• Exercise objective:
Please repeat exactly the lines below from the one containing "α) → List (Nat × α)" down to the one containing "of a list. -/", both included, and nothing else.

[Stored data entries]
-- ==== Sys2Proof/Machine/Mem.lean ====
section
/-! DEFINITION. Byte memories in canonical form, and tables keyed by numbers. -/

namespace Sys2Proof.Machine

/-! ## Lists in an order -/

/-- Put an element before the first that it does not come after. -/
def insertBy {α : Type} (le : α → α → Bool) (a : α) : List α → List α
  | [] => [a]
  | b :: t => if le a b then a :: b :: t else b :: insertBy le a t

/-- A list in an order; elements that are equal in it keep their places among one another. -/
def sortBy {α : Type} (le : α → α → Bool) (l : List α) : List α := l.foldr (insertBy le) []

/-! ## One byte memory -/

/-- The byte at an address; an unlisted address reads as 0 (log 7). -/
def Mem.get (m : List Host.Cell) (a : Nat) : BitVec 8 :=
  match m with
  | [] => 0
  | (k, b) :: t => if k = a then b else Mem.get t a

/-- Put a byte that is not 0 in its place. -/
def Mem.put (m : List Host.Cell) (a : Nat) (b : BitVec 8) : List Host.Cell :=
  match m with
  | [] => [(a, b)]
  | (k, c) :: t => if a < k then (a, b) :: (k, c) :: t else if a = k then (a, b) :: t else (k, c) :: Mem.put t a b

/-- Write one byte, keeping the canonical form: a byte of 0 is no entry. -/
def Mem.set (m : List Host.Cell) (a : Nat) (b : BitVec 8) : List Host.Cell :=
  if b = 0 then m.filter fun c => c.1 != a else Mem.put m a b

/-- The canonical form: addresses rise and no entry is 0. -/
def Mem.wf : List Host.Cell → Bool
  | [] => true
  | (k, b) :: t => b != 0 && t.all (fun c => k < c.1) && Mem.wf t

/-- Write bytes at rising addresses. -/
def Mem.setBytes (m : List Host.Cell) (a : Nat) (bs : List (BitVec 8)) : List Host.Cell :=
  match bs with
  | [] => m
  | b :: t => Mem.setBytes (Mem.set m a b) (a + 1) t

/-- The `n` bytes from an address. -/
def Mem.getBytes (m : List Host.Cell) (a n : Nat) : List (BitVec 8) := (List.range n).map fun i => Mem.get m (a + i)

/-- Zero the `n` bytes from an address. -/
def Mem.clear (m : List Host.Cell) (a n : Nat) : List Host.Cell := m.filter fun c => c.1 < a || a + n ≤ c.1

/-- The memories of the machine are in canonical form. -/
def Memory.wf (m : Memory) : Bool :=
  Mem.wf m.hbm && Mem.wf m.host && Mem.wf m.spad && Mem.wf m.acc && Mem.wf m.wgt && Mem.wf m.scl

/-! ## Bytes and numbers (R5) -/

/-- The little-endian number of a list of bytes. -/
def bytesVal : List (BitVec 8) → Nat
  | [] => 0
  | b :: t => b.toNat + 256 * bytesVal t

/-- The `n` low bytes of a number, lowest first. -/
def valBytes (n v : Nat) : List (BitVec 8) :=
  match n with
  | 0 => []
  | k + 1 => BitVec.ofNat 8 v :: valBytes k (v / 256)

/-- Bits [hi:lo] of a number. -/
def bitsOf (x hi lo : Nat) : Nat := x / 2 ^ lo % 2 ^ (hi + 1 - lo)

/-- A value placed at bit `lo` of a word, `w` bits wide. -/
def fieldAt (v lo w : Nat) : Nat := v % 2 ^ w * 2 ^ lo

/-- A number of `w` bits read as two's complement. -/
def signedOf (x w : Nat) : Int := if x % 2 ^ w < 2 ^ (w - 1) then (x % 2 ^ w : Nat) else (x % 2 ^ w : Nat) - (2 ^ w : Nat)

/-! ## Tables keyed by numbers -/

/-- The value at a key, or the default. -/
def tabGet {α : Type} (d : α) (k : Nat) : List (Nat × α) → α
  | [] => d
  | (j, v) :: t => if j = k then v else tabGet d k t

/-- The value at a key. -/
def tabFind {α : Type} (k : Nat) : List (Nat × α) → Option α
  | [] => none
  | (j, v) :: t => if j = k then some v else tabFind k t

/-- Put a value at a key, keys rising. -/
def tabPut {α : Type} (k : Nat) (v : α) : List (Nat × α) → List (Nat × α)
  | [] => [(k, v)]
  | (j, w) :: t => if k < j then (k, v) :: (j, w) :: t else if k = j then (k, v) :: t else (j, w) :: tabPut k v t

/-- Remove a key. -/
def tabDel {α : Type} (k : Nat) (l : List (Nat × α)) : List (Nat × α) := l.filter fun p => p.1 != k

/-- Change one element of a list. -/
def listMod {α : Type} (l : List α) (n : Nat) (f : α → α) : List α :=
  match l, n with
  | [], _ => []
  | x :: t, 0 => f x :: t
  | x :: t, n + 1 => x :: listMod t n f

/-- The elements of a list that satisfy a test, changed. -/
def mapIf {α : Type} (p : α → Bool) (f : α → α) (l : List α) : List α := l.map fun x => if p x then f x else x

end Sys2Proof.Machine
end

• Expected answer:
def tabPut {α : Type} (k : Nat) (v : α) : List (Nat × α) → List (Nat × α)
  | [] => [(k, v)]
  | (j, w) :: t => if k < j then (k, v) :: (j, w) :: t else if k = j then (k, v) :: t else (j, w) :: tabPut k v t

/-- Remove a key. -/
def tabDel {α : Type} (k : Nat) (l : List (Nat × α)) : List (Nat × α) := l.filter fun p => p.1 != k

/-- Change one element of a list. -/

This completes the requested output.